What you have to do.
The records sit below. Return every line in them that holds the word "amoAdd".

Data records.
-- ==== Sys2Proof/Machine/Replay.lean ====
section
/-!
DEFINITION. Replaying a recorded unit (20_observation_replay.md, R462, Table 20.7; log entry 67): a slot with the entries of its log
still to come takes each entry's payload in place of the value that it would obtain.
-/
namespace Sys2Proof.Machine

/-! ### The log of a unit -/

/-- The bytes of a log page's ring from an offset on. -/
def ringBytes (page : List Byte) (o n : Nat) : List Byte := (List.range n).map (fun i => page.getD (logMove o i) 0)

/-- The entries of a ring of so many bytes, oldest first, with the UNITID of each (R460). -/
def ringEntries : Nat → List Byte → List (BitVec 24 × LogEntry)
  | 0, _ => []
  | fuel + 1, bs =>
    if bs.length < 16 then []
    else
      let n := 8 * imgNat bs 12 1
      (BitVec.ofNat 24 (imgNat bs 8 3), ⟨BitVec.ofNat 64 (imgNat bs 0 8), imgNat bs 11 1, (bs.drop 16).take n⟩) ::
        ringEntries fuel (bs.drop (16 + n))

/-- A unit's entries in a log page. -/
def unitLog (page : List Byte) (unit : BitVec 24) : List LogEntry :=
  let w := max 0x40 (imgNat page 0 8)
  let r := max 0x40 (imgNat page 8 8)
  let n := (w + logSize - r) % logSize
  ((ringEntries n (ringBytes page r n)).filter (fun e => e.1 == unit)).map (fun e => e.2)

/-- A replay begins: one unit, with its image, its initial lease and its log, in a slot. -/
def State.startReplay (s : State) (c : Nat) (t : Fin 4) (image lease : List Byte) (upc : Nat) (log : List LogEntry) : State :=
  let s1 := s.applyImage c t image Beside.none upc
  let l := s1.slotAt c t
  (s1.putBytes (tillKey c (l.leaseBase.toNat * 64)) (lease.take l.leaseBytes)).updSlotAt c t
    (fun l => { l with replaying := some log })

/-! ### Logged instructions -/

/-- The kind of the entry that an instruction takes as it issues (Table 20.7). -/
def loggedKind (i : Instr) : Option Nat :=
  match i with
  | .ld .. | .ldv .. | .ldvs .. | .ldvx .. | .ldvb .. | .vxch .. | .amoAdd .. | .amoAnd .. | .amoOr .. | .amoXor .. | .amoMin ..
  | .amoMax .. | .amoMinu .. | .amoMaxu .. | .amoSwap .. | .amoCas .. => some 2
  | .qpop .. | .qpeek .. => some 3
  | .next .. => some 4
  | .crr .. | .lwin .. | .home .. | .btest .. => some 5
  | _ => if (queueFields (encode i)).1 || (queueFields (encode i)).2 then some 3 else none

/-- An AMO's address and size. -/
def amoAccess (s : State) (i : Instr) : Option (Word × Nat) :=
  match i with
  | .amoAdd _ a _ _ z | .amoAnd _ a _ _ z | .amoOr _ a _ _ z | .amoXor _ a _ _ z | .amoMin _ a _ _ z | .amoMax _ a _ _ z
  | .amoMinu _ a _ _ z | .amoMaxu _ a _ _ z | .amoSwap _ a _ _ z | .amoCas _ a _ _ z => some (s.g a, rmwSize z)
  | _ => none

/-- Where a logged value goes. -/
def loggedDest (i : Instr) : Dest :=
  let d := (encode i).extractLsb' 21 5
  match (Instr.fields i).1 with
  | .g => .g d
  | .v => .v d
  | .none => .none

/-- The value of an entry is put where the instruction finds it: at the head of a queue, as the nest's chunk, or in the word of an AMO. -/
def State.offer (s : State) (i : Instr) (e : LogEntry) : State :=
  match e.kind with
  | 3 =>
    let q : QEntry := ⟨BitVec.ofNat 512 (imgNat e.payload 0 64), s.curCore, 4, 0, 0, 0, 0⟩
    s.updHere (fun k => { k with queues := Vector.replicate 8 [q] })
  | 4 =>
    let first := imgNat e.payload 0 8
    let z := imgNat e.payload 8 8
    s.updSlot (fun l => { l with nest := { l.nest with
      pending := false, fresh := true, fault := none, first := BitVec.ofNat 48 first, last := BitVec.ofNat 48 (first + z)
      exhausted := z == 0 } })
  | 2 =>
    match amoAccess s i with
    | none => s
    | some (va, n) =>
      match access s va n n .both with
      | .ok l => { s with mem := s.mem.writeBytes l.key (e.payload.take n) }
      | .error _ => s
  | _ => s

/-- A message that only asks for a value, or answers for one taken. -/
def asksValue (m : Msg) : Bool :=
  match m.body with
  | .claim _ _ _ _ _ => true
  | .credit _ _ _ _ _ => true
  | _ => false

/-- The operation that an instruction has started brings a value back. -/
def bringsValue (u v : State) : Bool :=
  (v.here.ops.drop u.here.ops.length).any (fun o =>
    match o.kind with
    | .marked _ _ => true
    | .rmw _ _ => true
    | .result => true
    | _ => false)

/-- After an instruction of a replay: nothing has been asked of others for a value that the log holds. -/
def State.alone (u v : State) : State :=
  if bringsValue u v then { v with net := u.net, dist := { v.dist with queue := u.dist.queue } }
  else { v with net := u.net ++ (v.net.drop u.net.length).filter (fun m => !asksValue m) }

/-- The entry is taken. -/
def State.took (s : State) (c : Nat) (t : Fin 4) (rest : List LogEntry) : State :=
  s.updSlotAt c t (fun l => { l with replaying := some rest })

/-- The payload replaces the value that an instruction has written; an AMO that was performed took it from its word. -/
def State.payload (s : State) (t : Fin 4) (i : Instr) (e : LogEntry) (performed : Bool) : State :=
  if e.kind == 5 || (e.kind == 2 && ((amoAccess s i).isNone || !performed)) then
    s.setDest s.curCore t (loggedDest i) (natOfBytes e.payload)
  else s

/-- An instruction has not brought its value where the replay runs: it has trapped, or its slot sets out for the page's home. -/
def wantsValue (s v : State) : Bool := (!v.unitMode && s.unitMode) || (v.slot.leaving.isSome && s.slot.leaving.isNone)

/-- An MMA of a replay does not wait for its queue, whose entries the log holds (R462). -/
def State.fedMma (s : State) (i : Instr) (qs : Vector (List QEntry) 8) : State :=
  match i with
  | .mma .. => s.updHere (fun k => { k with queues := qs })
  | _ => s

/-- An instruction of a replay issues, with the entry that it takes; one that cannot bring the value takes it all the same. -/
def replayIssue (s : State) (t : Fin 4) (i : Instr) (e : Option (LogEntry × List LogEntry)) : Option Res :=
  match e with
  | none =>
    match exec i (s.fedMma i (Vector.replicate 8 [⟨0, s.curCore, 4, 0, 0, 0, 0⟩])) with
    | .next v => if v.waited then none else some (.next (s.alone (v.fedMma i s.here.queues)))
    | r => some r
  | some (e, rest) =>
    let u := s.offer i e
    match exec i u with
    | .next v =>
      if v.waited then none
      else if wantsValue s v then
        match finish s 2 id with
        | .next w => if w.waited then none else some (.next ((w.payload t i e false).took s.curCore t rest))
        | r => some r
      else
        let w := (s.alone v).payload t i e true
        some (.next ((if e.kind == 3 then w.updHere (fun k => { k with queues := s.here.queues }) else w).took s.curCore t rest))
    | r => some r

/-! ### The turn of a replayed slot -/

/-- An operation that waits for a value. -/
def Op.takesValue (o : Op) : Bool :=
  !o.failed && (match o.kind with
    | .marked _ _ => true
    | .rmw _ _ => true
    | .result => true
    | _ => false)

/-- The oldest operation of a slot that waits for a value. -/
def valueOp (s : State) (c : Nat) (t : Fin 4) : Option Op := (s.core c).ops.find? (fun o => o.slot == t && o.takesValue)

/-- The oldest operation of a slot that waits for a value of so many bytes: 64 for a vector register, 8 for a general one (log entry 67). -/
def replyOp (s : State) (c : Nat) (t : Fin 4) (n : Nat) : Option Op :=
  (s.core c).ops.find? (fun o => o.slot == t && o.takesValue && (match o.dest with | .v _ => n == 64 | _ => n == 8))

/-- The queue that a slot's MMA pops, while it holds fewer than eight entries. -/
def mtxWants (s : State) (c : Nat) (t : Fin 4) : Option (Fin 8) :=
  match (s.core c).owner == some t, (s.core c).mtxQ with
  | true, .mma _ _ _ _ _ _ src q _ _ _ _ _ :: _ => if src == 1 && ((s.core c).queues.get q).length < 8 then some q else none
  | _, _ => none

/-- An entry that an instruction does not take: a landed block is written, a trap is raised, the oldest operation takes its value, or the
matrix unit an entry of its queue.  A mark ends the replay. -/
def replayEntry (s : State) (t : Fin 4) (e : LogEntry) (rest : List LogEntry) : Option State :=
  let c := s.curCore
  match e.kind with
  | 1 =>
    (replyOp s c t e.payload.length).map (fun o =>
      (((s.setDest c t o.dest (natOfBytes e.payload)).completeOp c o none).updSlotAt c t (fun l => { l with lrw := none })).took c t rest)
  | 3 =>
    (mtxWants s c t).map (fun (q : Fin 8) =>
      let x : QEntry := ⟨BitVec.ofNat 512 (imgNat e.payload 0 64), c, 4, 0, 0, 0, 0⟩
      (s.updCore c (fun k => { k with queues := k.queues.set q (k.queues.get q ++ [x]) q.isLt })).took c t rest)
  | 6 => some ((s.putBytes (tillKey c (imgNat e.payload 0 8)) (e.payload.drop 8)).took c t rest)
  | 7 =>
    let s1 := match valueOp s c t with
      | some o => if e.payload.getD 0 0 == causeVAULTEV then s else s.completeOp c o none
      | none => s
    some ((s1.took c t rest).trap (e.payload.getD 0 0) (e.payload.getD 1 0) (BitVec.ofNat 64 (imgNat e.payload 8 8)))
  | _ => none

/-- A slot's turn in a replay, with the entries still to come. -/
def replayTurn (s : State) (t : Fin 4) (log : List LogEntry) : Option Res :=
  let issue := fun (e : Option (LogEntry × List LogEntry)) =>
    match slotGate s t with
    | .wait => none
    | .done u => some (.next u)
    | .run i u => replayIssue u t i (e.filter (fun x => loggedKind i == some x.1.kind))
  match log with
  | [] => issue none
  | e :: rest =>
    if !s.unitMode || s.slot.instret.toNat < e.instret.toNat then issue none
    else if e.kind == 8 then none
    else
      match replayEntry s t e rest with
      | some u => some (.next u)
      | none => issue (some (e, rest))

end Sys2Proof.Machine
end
* * *
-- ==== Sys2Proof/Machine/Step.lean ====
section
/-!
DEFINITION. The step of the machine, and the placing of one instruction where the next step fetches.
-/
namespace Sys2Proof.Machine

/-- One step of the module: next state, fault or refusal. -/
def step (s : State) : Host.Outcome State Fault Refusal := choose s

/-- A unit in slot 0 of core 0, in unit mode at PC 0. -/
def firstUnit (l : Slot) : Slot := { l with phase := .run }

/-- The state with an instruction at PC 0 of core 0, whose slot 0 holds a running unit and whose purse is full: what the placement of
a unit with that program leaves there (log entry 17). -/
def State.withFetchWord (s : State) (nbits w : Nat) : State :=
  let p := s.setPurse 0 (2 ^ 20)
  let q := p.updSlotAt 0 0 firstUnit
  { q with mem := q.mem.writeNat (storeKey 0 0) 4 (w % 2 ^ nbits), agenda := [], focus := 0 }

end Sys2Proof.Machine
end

Completed exercise.
  | .ld .. | .ldv .. | .ldvs .. | .ldvx .. | .ldvb .. | .vxch .. | .amoAdd .. | .amoAnd .. | .amoOr .. | .amoXor .. | .amoMin ..
  | .amoAdd _ a _ _ z | .amoAnd _ a _ _ z | .amoOr _ a _ _ z | .amoXor _ a _ _ z | .amoMin _ a _ _ z | .amoMax _ a _ _ z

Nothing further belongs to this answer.